May 26-June 6, 2008
Summary: Many volunteers depart as their time runs up, leaving us with few hands. The paperwork piles remain high, ranging from visas to Bioregionalism Education. Jaime keeps things in the field under control.
On Monday the Planet Drum volunteers took a tour of Rio Muchacho Farm to get to see dry tropical forest permaculture in action. I on the other hand made another trip to Guayaquil for my visa. Finally I got all of my documents submitted and now will wait a few days for processing.
Fuki stayed in Rio Muchacho to learn more about permaculture and volunteer on the farm. Cameron returned to the USA. Thanks for all of your help, and to Mike who left last week. You will be missed!
Tuesday, Sam and Jaime watered at Tamarindos Reales, but the water hasn’t been running in the neighborhood and the nearby water tank was dry, so they walked to La Cruz and watered there instead. They then went to the greenhouse and transplanted Guachepeli seedlings. I returned from Guayaquil.
On Wednesday the Astillero site was watered and more Palo Santo seeds were collected. In the afternoon it drizzled. The drizzle continued to the next day.
Thursday we started the day by collecting some bottles around the La Cruz hill. Then the help of our friend Ricardito was summoned to drive us to collect more bottles at the Bahia dump at Kilometro 8.
We took advantage of the trip to dispose of some large scraps of garbage from the house.
Then we proceeded to fill the back of Ricardito’s truck to the brim with 3-liter bottles and delivered them to the greenhouse.
Friday we spent the morning cutting and cleaning the bottles. There was enough time to prepare a batch of dirt and fill a few of the bottles as well.
Sam departed Monday morning to return to Quito and the house was officially empty of volunteers. I took advantage of the lull in volunteer help to catch up on office work and house maintenance. Jaime kept things going in the greenhouse and field.
Monday I handled some of my visa business over the phone, prepared the monthly budget, and answered emails. Jaime collected leaves of Tierramonte, a kind of shrub that produces very nutrient rich leaves which are good for fertilizer. He combined the Tierramonte leaves with rice hulls and decomposed droppings from Cornish hens. Sacks of the prepared booster soil will be deposited later on the trees we planted this year. Since the mixture will also serve to maintain soil humidity, due to the rice hulls and leaves, it will be placed on the most sun-exposed trees first.
On Tuesday Jaime put the Tierramonte, rice hull, and compost mixture (‘booster soil’ from now on) on trees in El Astillero and Reales Tamarindos sites. I spent the morning editing materials for the Bioregionalismo class this week on the subject of ‘Land Ecosystems.’

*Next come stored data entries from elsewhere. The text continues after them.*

-- ==== Sys2Proof/Machine/Ops.lean ====
section
/-! DEFINITION. The operations every block shares: reading and writing a pocket or station record, presenting and withdrawing an own access (R18 to R20), raising a notice (R161, R163), evaluating FEED_HOLD, the occupancy latch and the stall monitor (R51, R56, R57), changing the line state (R53), and acknowledging a command (R159). -/

namespace Sys2Proof.Machine

/-! ### Indexed records -/

def State.pocket (s : State) (p : PocketIx) : Pocket := s.pockets[p]

def State.setPocket (s : State) (p : PocketIx) (x : Pocket) : State :=
  { s with pockets := s.pockets.set p.val x p.isLt }

def State.station (s : State) (st : StationIx) : Station := s.stations[st]

def State.setStation (s : State) (st : StationIx) (x : Station) : State :=
  { s with stations := s.stations.set st.val x st.isLt }

def State.setLetters (s : State) (ls : List Letter) : State :=
  { s with transit := { s.transit with letters := ls } }

/-- The first element that meets `p`, changed by `f`. -/
def modifyFirst {α : Type} (p : α → Bool) (f : α → α) : List α → List α
  | [] => []
  | x :: xs => if p x then f x :: xs else x :: modifyFirst p f xs

/-- The letter a tag lookup finds (R66). -/
def State.letterByTag (s : State) (t : Tag) : Option Letter :=
  s.transit.letters.find? (fun l => l.tag == t)

/-- The letter a slot lookup finds (R66). -/
def State.letterBySlot (s : State) (slot : BitVec 8) : Option Letter :=
  s.transit.letters.find? (fun l => slotOf l.tag == slot)

/-! ### Own accesses at the arbiter (R18 to R20) -/

def Job.requester : Job → Requester
  | .passthrough _ => .passthrough
  | .noticeWord => .notice
  | .chainDesc | .chainReread | .chainRecord | .chainCompletion => .chain
  | .planRead => .plan

/-- A word read (R18). -/
def ownRead (addr : Word) : MemAccess := ⟨addr, .read⟩

/-- A full-word write (R18). -/
def ownWrite (addr data : Word) : MemAccess := ⟨addr, .write data 0xF#4⟩

/-- A new own access starts with wait count 0 (R20). -/
def OwnReq.present (job : Job) (access : MemAccess) : OwnReq := ⟨some ⟨job, access⟩, 0⟩

def State.presentNotice (s : State) (access : MemAccess) : State :=
  { s with noticeReq := .present .noticeWord access }

def State.presentPlan (s : State) (access : MemAccess) : State :=
  { s with planReq := .present .planRead access }

/-- The memory port holds an access of this requester. -/
def State.atMemory (s : State) (r : Requester) : Bool :=
  match s.port with
  | some g => decide (g.job.requester = r)
  | none => false

/-- The chain engine presents an access, where memory has answered the previous one (R145). -/
def State.presentChain (s : State) (job : Job) (access : MemAccess) : State :=
  { s with chainReq := if s.atMemory .chain then s.chainReq else .present job access }

/-- A granted access of this requester is carried to its end at memory, its answer discarded (R19). -/
def Granted.abandonedBy (r : Requester) (g : Granted) : Granted :=
  if g.job.requester = r then { g with abandoned := true } else g

/-- The notice unit stops wanting its access (R19, R166). -/
def State.withdrawNotice (s : State) : State :=
  { s with noticeReq := .reset, port := s.port.map (Granted.abandonedBy .notice) }

/-- The chain engine stops wanting its access (R19, R154). -/
def State.withdrawChain (s : State) : State :=
  { s with chainReq := .reset, port := s.port.map (Granted.abandonedBy .chain) }

/-- The plan loader stops wanting its access (R19, R41). -/
def State.withdrawPlan (s : State) : State :=
  { s with planReq := .reset, port := s.port.map (Granted.abandonedBy .plan) }

/-! ### Raising a notice (R161, R163) -/

/-- The five conditions under which the head of the FIFO is written (R163). -/
def State.noticeDue (s : State) : Bool :=
  s.plan.layout.isSome && !s.notice.ringFault && s.ringRoom && !s.notice.fifo.isEmpty &&
    s.notice.writing.isNone

/-- The address of word `k` of ring entry `i` (R163). -/
def noticeWordAddr (l : Layout) (i : Nat) (k : Fin 4) : Word :=
  BitVec.ofNat 32 (l.noticeBase + 16 * i + 4 * k.val)

/-- Present word `k` of the head entry, for ring entry [producer index] (R163). -/
def presentNoticeWord (k : Fin 4) (s : State) : State :=
  match s.plan.layout, s.notice.fifo with
  | some l, n :: _ =>
    { s with notice := { s.notice with writing := some k } }.presentNotice
      (ownWrite (noticeWordAddr l s.notice.producer k) (n.word k))
  | some _, [] | none, _ => s

/-- Present word 0 of the head entry in the event that first makes the five conditions hold (R163). -/
def noticePump (s : State) : State :=
  if s.noticeDue then presentNoticeWord 0 s else s

/-- A notice joins the tail of the FIFO, or is dropped and counted when the FIFO is full (R161). -/
def enqueueNotice (n : Notice) (s : State) : State :=
  if s.notice.fifo.length < Config.maxFifo then
    noticePump { s with notice := { s.notice with fifo := s.notice.fifo ++ [n] } }
  else
    { s with notice := { s.notice with
        lostCount := satSucc Config.maxCount16 s.notice.lostCount, lost := true } }

/-- Raise a notice: nothing when its class is masked; otherwise it is queued with the position counter of the event (R161). -/
def raise (n : Notice) (s : State) : State :=
  if noticeUnmasked s.notice.mask n.kind then
    enqueueNotice { n with position := s.transport.position } s
  else s

/-- Set the MEMORY latched flag (R170). -/
def setMemoryFlag (s : State) : State := { s with notice := { s.notice with memory := true } }

/-! ### FEED_HOLD, the occupancy latch, the stall monitor and the line state -/

/-- The FEED_HOLD notice of the conditions as they stand (R56). -/
def State.feedHoldNotice (s : State) : Notice :=
  { kind := .feedHold, result := BitVec.ofNat 4 s.holdLevel.toNat
    arg16 := BitVec.ofNat 16 s.holdConditions }

/-- Evaluate FEED_HOLD: a change of its level raises a FEED_HOLD notice (R56). -/
def evalFeedHold (s : State) : State :=
  if s.holdLevel = s.transport.feedHold then s
  else
    raise s.feedHoldNotice { s with transport := { s.transport with feedHold := s.holdLevel } }

/-- Evaluate the occupancy latch, and FEED_HOLD with it (R56, R57). -/
def evalOccupancy (s : State) : State :=
  evalFeedHold { s with transport := { s.transport with
    occupancy := nextOccupancy s.transport.occupancy s.occupancySum } }

/-- The stall monitor restarts where its conditions hold, and is stopped where they do not (R51). -/
def restartStall (s : State) : State :=
  { s with transport := { s.transport with stall := if s.stallWatched then some 0 else none } }

/-- The departure of the last letter stops the stall monitor (R51, R118). -/
def stopStallIfEmpty (s : State) : State :=
  if s.transit.letters.isEmpty then { s with transport := { s.transport with stall := none } }
  else s

/-- The LINE_STATE notice of a change from `old` to `line` (R53). -/
def lineNotice (line old : LineState) (cause : LineCause) : Notice :=
  { kind := .lineState, result := BitVec.ofNat 4 line.code, cause := cause.code
    arg16 := BitVec.ofNat 16 old.code }

/-- Change the line state: one LINE_STATE notice, then FEED_HOLD (R53, R56). -/
def setLine (line : LineState) (cause : LineCause) (s : State) : State :=
  evalFeedHold
    (raise (lineNotice line s.transport.line cause)
      { s with transport := { s.transport with line := line } })

/-! ### Acknowledging a command (R139, R157, R159) -/

/-- The CMD_ACK notice of an acknowledgment (R159). -/
def ackNotice (r : CmdResult) : Notice :=
  { kind := .cmdAck, source := r.opcode, result := BitVec.ofNat 4 r.result.code
    arg16 := BitVec.ofNat 16 (32768 * r.sweepCancelled.toNat + loadCauseCode r.loadCause)
    arg32 := r.arg }

/-- The acknowledgment is recorded as the last command result, counted, and raised as a CMD_ACK (R159). -/
def acknowledge (r : CmdResult) (s : State) : State :=
  raise (ackNotice r)
    { s with cmd := { s.cmd with last := r, ackCount := s.cmd.ackCount + 1 } }

/-- A sweep is unfinished (R139). -/
def State.sweepOpen (s : State) : Bool := s.sweep != .idle

/-- A non-sweep command is taken with result OK: an unfinished sweep returns to IDLE and the acknowledgment carries SWEEP_CANCELLED (R139). -/
def ackTaken (c : Command) (arg : Word) (s : State) : State :=
  acknowledge ⟨c.opcode, .ok, s.sweepOpen, none, arg⟩ { s with sweep := .idle }

/-- A sweep command is taken with result OK. -/
def ackSweep (c : Command) (arg : Word) (s : State) : State :=
  acknowledge ⟨c.opcode, .ok, false, none, arg⟩ s

/-- A command is refused: the acknowledgment carries the written argument field (R159), and SWEEP_CANCELLED clear (R139). -/
def refuse (c : Command) (r : ResultCode) (s : State) : State :=
  acknowledge ⟨c.opcode, r, false, none, c.argument.setWidth 32⟩ s

/-- Check 4 of R157: in EXECUTING the command is refused with BUSY. Nothing is taken while RESET_N is low (R22). -/
def whenIdle (c : Command) (own : State → State) (s : State) : State :=
  if s.resetLow then s else if s.cmd.executing then refuse c .busy s else own s

end Sys2Proof.Machine
end

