-- ==== Sys2Proof/Machine/ChainEngine.lean ====
section
/-! DEFINITION. The disposition chain engine (spec/08_the_disposition_chain.md): the retire buffer, descriptors, the engine's work, and the meanings of the chain's rows. -/

namespace Sys2Proof.Machine

/-! ### State changes -/

/-- A change to HELD, FAULT or OFF raises a CHAIN_STATE notice (R145). -/
def setChainState (st : ChainState) (cause : ChainCause) (s : State) : State :=
  raise { kind := .chainState, result := BitVec.ofNat 4 st.code, cause := cause.code
          arg16 := BitVec.ofNat 16 s.chain.state.code, arg32 := s.chain.descAddr }
    { s with chain := { s.chain with state := st, work := .none } }

/-- The engine goes to FAULT; pending flush is cleared (R147, R151). Whether a set stop after completion survives is the part's own choice (log 9). -/
def chainFault (f : ChainFault) (s : State) : State :=
  setChainState .fault f.cause
    { s with chain := { s.chain with
        fault := f, pendingFlush := false
        stopAfter := s.chain.stopAfter && Config.stopSurvivesFault } }

/-- A memory ERROR on the engine's access: FAULT with cause MEMORY and the MEMORY flag (R19, R147, R151, R155). -/
def chainMemoryFault (s : State) : State := chainFault .memory (setMemoryFlag s)

/-! ### The access of the work in progress (R145) -/

/-- Word `k` of the descriptor at the current address. -/
def State.descWordAddr (s : State) (k : Nat) : Word := s.chain.descAddr + BitVec.ofNat 32 (4 * k)

/-- Where word `k` of the record at position `count` is written (R143, R148). -/
def State.recordWordAddr (s : State) (k : Fin 8) : Word :=
  s.chain.area + BitVec.ofNat 32 (32 * s.chain.count + 4 * k.val)

/-- Present the completion word of the current descriptor (R143, R149). -/
def writeCompletion (err : Bool) (e : EndCause) (count : Nat) (s : State) : State :=
  s.presentChain .chainCompletion (ownWrite (s.descWordAddr 3) (completionWord err e count))

/-- Present the access that the work in progress has reached: a descriptor word (R147), a completion word (R147, R149), a re-read word (R155) or a word of the head record (R148). It waits while memory still has the engine's previous access (R145). -/
def presentWork (s : State) : State :=
  match s.chain.work with
  | .none => s
  | .descriptor k => s.presentChain .chainDesc (ownRead (s.descWordAddr k.val))
  | .refusal e => writeCompletion true e 0 s
  | .rereadControl => s.presentChain .chainReread (ownRead (s.descWordAddr 0))
  | .rereadNext _ => s.presentChain .chainReread (ownRead (s.descWordAddr 1))
  | .record k =>
    match s.retire with
    | r :: _ => s.presentChain .chainRecord (ownWrite (s.recordWordAddr k) (r.record.word k))
    | [] => s
  | .completion e => writeCompletion false e s.chain.count s

/-- The engine's work goes on at `w`, whose access is presented (R145). -/
def beginWork (w : ChainWork) (s : State) : State :=
  presentWork { s with chain := { s.chain with work := w } }

/-! ### Fetching (R147) -/

/-- A fetch begins at `addr` (R147). -/
def fetchBegin (addr : Word) (s : State) : State :=
  let s := { s with chain := { s.chain with
    state := .fetch, descAddr := addr, count := 0, pendingFlush := false } }
  if addr.toNat % 16 = 0 then beginWork (.descriptor 0) s else chainFault .align s

/-! ### Filling and completion (R148, R149) -/

/-- In FILLING, with no work in progress and a record waiting, the engine presents word 0 of the head record (R148). -/
def chainPump (s : State) : State :=
  if s.chain.state = .filling ∧ s.chain.work = .none ∧ s.retire ≠ [] then
    beginWork (.record 0) s
  else s

/-- The descriptor ends and its completion is due; pending flush is cleared (R149). -/
def endDescriptor (e : EndCause) (s : State) : State :=
  beginWork (.completion e) { s with chain := { s.chain with pendingFlush := false } }

/-- A disposition record joins the tail of the retire buffer; into an empty buffer it starts its write (R118, R141, R148). -/
def retireRecord (d : Disposition) (s : State) : State :=
  chainPump { s with retire := s.retire ++ [⟨d, false⟩] }

/-- The last element, changed by `f`. -/
def modifyLast {α : Type} (f : α → α) : List α → List α
  | [] => []
  | [x] => [f x]
  | x :: y :: ys => x :: modifyLast f (y :: ys)

/-- The engine receives a batch record (R142). -/
def batchToChain (s : State) : State :=
  match s.retire with
  | _ :: _ => { s with retire := modifyLast (fun r => { r with boundary := true }) s.retire }
  | [] =>
    if s.chain.state = .filling ∧ 0 < s.chain.count ∧ s.chain.work = .none ∧
        descBatchClose s.chain.control then endDescriptor .batch s
    else s

/-! ### Memory's answers to the engine -/

/-- The engine's granted access is answered: the port is free again (R20). -/
def freePort (s : State) : State := { s with port := none }

/-- An abandoned access of the engine has been answered: the answer is discarded, and an access that waited for it is presented (R145; R154, case 1). -/
def afterAbandoned (s : State) : State :=
  match s.chainReq.req with
  | none => presentWork s
  | some _ => s

/-- An answer of memory to the engine's access of this kind: nothing where memory holds no such access (log 13); an abandoned one is discarded; otherwise the engine acts. -/
def chainAnswer (job : Job) (act : State → State) (s : State) : State :=
  match s.port with
  | some g =>
    if g.job = job then
      if g.abandoned then afterAbandoned (freePort s) else act (freePort s)
    else s
  | none => s

/-- Word 2 has arrived: the descriptor is refused, or the engine goes to FILLING (R147, steps 3 to 5). -/
def descriptorFetched (s : State) : State :=
  if descCapacity s.chain.control = 0 then beginWork (.refusal .empty) s
  else if s.chain.area.toNat % 32 ≠ 0 then beginWork (.refusal .align) s
  else
    chainPump { s with chain := { s.chain with state := .filling, count := 0, work := .none } }

/-- A descriptor word arrives (R147). -/
def descriptorWord (data : Word) (s : State) : State :=
  match s.chain.work with
  | .descriptor 0 =>
    beginWork (.descriptor 1) { s with chain := { s.chain with control := data } }
  | .descriptor 1 =>
    beginWork (.descriptor 2) { s with chain := { s.chain with next := data } }
  | .descriptor 2 => descriptorFetched { s with chain := { s.chain with area := data } }
  | .none | .refusal _ | .rereadControl | .rereadNext _ | .record _ | .completion _ => s

/-- CHAIN_DESC_READ_DONE (R147). -/
def chainDescReadDone (answer : MemAnswer) (s : State) : State :=
  chainAnswer .chainDesc (match answer with
    | .ok data => descriptorWord data
    | .error => chainMemoryFault) s

def execChainDescReadDone (answer : MemAnswer) (s : State) : Host.Outcome State Fault Refusal :=
  .next (chainDescReadDone answer s)

/-- Present the re-read of word 1 of the held descriptor (R155). -/
def rereadNextWord (hold : Bool) (s : State) : State :=
  beginWork (.rereadNext hold) { s with chain := { s.chain with state := .fetch } }

/-- A re-read word arrives (R155). -/
def rereadWord (data : Word) (s : State) : State :=
  match s.chain.work with
  | .rereadControl => rereadNextWord (descHold data) s
  | .rereadNext true => setChainState .held .stillHeld s
  | .rereadNext false => fetchBegin data s
  | .none | .descriptor _ | .refusal _ | .record _ | .completion _ => s

/-- CHAIN_REREAD_DONE (R155). -/
def chainRereadDone (answer : MemAnswer) (s : State) : State :=
  chainAnswer .chainReread (match answer with
    | .ok data => rereadWord data
    | .error => chainMemoryFault) s

def execChainRereadDone (answer : MemAnswer) (s : State) : Host.Outcome State Fault Refusal :=
  .next (chainRereadDone answer s)

/-- The test for an end of the descriptor after a record is accepted (R149, 1); with none found the next head record is presented (R148, step 3). -/
def testDescriptorEnd (boundary : Bool) (s : State) : State :=
  if boundary && descBatchClose s.chain.control then endDescriptor .batch s
  else if s.chain.count = descCapacity s.chain.control then endDescriptor .full s
  else if s.chain.pendingFlush then endDescriptor .flush s
  else chainPump s

/-- Memory accepts word 7: the record leaves the buffer, is counted, and the end is tested (R148). -/
def recordAccepted (s : State) : State :=
  match s.retire with
  | r :: rest =>
    let s := evalOccupancy { s with retire := rest }
    testDescriptorEnd r.boundary
      { s with chain := { s.chain with count := s.chain.count + 1, work := .none } }
  | [] => s

/-- Memory accepts the record word in progress (R148). -/
def recordWordAccepted (s : State) : State :=
  match s.chain.work with
  | .record k => if k = 7 then recordAccepted s else beginWork (.record (k + 1)) s
  | .none | .descriptor _ | .refusal _ | .rereadControl | .rereadNext _ | .completion _ => s

/-- CHAIN_RECORD_WORD_DONE (R148, R151). -/
def chainRecordWordDone (answer : WriteAnswer) (s : State) : State :=
  chainAnswer .chainRecord (match answer with
    | .ok => recordWordAccepted
    | .error => chainMemoryFault) s

def execChainRecordWordDone (answer : WriteAnswer) (s : State) :
    Host.Outcome State Fault Refusal :=
  .next (chainRecordWordDone answer s)

/-- The CHAIN_DESC_DONE notice of a descriptor with NOTIFY set (R150). -/
def notifyDone (e : EndCause) (s : State) : State :=
  if descNotify s.chain.control then
    raise { kind := .chainDescDone, result := BitVec.ofNat 4 e.code
            arg16 := BitVec.ofNat 16 s.chain.count, arg32 := s.chain.descAddr } s
  else s

/-- Where the engine goes from a completed descriptor: OFF, HELD or the next descriptor (R150, steps 2 to 4). -/
def leaveDescriptor (e : EndCause) (s : State) : State :=
  if e = .stop ∨ s.chain.stopAfter then
    setChainState .off .stop { s with chain := { s.chain with stopAfter := false } }
  else
    match s.chain.mode with
    | .hold =>
      if descHold s.chain.control then setChainState .held .hold s
      else fetchBegin s.chain.next s
    | .lastAddress =>
      if s.chain.descAddr = s.chain.last then setChainState .held .lastAddress s
      else fetchBegin s.chain.next s

/-- The fault of a refused descriptor (R147, steps 3 and 4). -/
def refusalFault : EndCause → ChainFault
  | .empty => .empty
  | .full | .flush | .batch | .stop | .align => .align

/-- Memory accepts the completion word in progress (R147, R150). -/
def completionAccepted (s : State) : State :=
  match s.chain.work with
  | .completion e => leaveDescriptor e (notifyDone e s)
  | .refusal e => chainFault (refusalFault e) s
  | .none | .descriptor _ | .rereadControl | .rereadNext _ | .record _ => s

/-- CHAIN_COMPLETION_DONE (R147, R150, R151). -/
def chainCompletionDone (answer : WriteAnswer) (s : State) : State :=
  chainAnswer .chainCompletion (match answer with
    | .ok => completionAccepted
    | .error => chainMemoryFault) s

def execChainCompletionDone (answer : WriteAnswer) (s : State) :
    Host.Outcome State Fault Refusal :=
  .next (chainCompletionDone answer s)

/-! ### The pointer words (R144, R155) -/

/-- CHAIN_BASE_POINTER: a full write replaces the copy; a partial write is ignored (R144). -/
def chainBasePointer (data : Word) (enables : Enables) (s : State) : State :=
  if !s.resetLow && fullWrite enables then { s with chain := { s.chain with base := data } } else s

def execChainBasePointer (data : Word) (enables : Enables) (s : State) :
    Host.Outcome State Fault Refusal :=
  .next (chainBasePointer data enables s)

/-- A full write of the last pointer replaces the copy and sets its flag (R144); in LAST_ADDRESS mode it releases a HELD engine whose descriptor it does not name (R155, 2). -/
def lastPointerWritten (data : Word) (s : State) : State :=
  let s := { s with chain := { s.chain with last := data, lastWritten := true } }
  if s.chain.state = .held ∧ s.chain.mode = .lastAddress ∧ data ≠ s.chain.descAddr then
    rereadNextWord false s
  else s

/-- CHAIN_LAST_POINTER (R144, R155). -/
def chainLastPointer (data : Word) (enables : Enables) (s : State) : State :=
  if !s.resetLow && fullWrite enables then lastPointerWritten data s else s

def execChainLastPointer (data : Word) (enables : Enables) (s : State) :
    Host.Outcome State Fault Refusal :=
  .next (chainLastPointer data enables s)

/-! ### Chain commands (R152 to R155) -/

/-- The control mode that CHAIN_START latches (R146). -/
def State.startMode (s : State) : ChainMode :=
  if s.chain.lastWritten then .lastAddress else .hold

/-- 0 for HOLD mode, 1 for LAST_ADDRESS mode (R152). -/
def ChainMode.ackArg : ChainMode → Word
  | .hold => 0#32
  | .lastAddress => 1#32

/-- CHAIN_START in OFF or FAULT (R152). -/
def chainStarted (s : State) : State :=
  ackTaken .chainStart s.startMode.ackArg
    (fetchBegin s.chain.base
      { s with chain := { s.chain with mode := s.startMode, fault := .none } })

/-- CHAIN_START (R152). -/
def commandChainStart : State → State :=
  whenIdle .chainStart fun s =>
    match s.chain.state with
    | .off | .fault => chainStarted s
    | .fetch | .filling | .held => refuse .chainStart .badState s

def execChainStart (s : State) : Host.Outcome State Fault Refusal := .next (commandChainStart s)

/-- The re-read of words 0 and 1 of the held descriptor begins (R155, 1). -/
def resumeHeld (s : State) : State :=
  beginWork .rereadControl { s with chain := { s.chain with state := .fetch } }

/-- CHAIN_RESUME (R155, 1). -/
def commandChainResume : State → State :=
  whenIdle .chainResume fun s =>
    if s.chain.state = .held ∧ s.chain.mode = .hold then
      ackTaken .chainResume 0#32 (resumeHeld s)
    else refuse .chainResume .badState s

def execChainResume (s : State) : Host.Outcome State Fault Refusal := .next (commandChainResume s)

/-- The end STOP of a FILLING descriptor: a record write is abandoned, and the completion word is presented once memory holds no abandoned access of the engine (R145; R154, case 1). -/
def stopFilling (s : State) : State := endDescriptor .stop s.withdrawChain

/-- CHAIN_STOP in FILLING (R154, cases 1 and 2). -/
def chainStopFilling (s : State) : State :=
  match s.chain.work with
  | .completion _ =>
    ackTaken .chainStop 0#32 { s with chain := { s.chain with stopAfter := true } }
  | .none | .descriptor _ | .refusal _ | .rereadControl | .rereadNext _ | .record _ =>
    ackTaken .chainStop (BitVec.ofNat 32 s.chain.count) (stopFilling s)

/-- The engine goes to OFF in the command's event (R154, cases 3 and 4). -/
def chainTurnOff (s : State) : State :=
  setChainState .off .stop
    { s.withdrawChain with chain := { s.chain with fault := .none } }

/-- CHAIN_STOP (R154). -/
def commandChainStop : State → State :=
  whenIdle .chainStop fun s =>
    match s.chain.state with
    | .filling => chainStopFilling s
    | .fetch | .held | .fault => ackTaken .chainStop 0#32 (chainTurnOff s)
    | .off => ackTaken .chainStop 0#32 s

def execChainStop (s : State) : Host.Outcome State Fault Refusal := .next (commandChainStop s)

/-- What CHAIN_FLUSH does to a FILLING descriptor (R153). -/
def flushFilling (s : State) : State :=
  if s.chain.count = 0 then s
  else
    match s.chain.work with
    | .completion _ => s
    | .record _ => { s with chain := { s.chain with pendingFlush := true } }
    | .none | .descriptor _ | .refusal _ | .rereadControl | .rereadNext _ =>
      endDescriptor .flush s

/-- The count that CHAIN_FLUSH acknowledges: 0 while a completion is being written (R153). -/
def State.flushArg (s : State) : Word :=
  match s.chain.work with
  | .completion _ => 0#32
  | .none | .descriptor _ | .refusal _ | .rereadControl | .rereadNext _ | .record _ =>
    BitVec.ofNat 32 s.chain.count

/-- CHAIN_FLUSH (R153). -/
def commandChainFlush : State → State :=
  whenIdle .chainFlush fun s =>
    match s.chain.state with
    | .filling => ackTaken .chainFlush s.flushArg (flushFilling s)
    | .fetch | .held => ackTaken .chainFlush 0#32 s
    | .off | .fault => refuse .chainFlush .badState s

def execChainFlush (s : State) : Host.Outcome State Fault Refusal := .next (commandChainFlush s)

end Sys2Proof.Machine
end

Jaime collected more booster soil on Wednesday. I finished my editing and then tackled some house clean up.
Thursday morning we gave the trees at the La Cruz revegetation site doses of booster soil. Afterwards we joined a citywide parade in celebration of International Day of the Environment.
Teams of school kids marched down the main street of town waving signs and banners in support of the environment.
Whether they were merely enjoying an excuse to not be inside classrooms or not, it was an impressive turn out and the well-delivered speeches afterwards illustrated that there are some signs of life left in the eco-city movement.
On Friday I translate some of Ramon’s Bioregional Education class reports and met with some folks from the Planning Department of the Municipio about the Planet Drum land access road.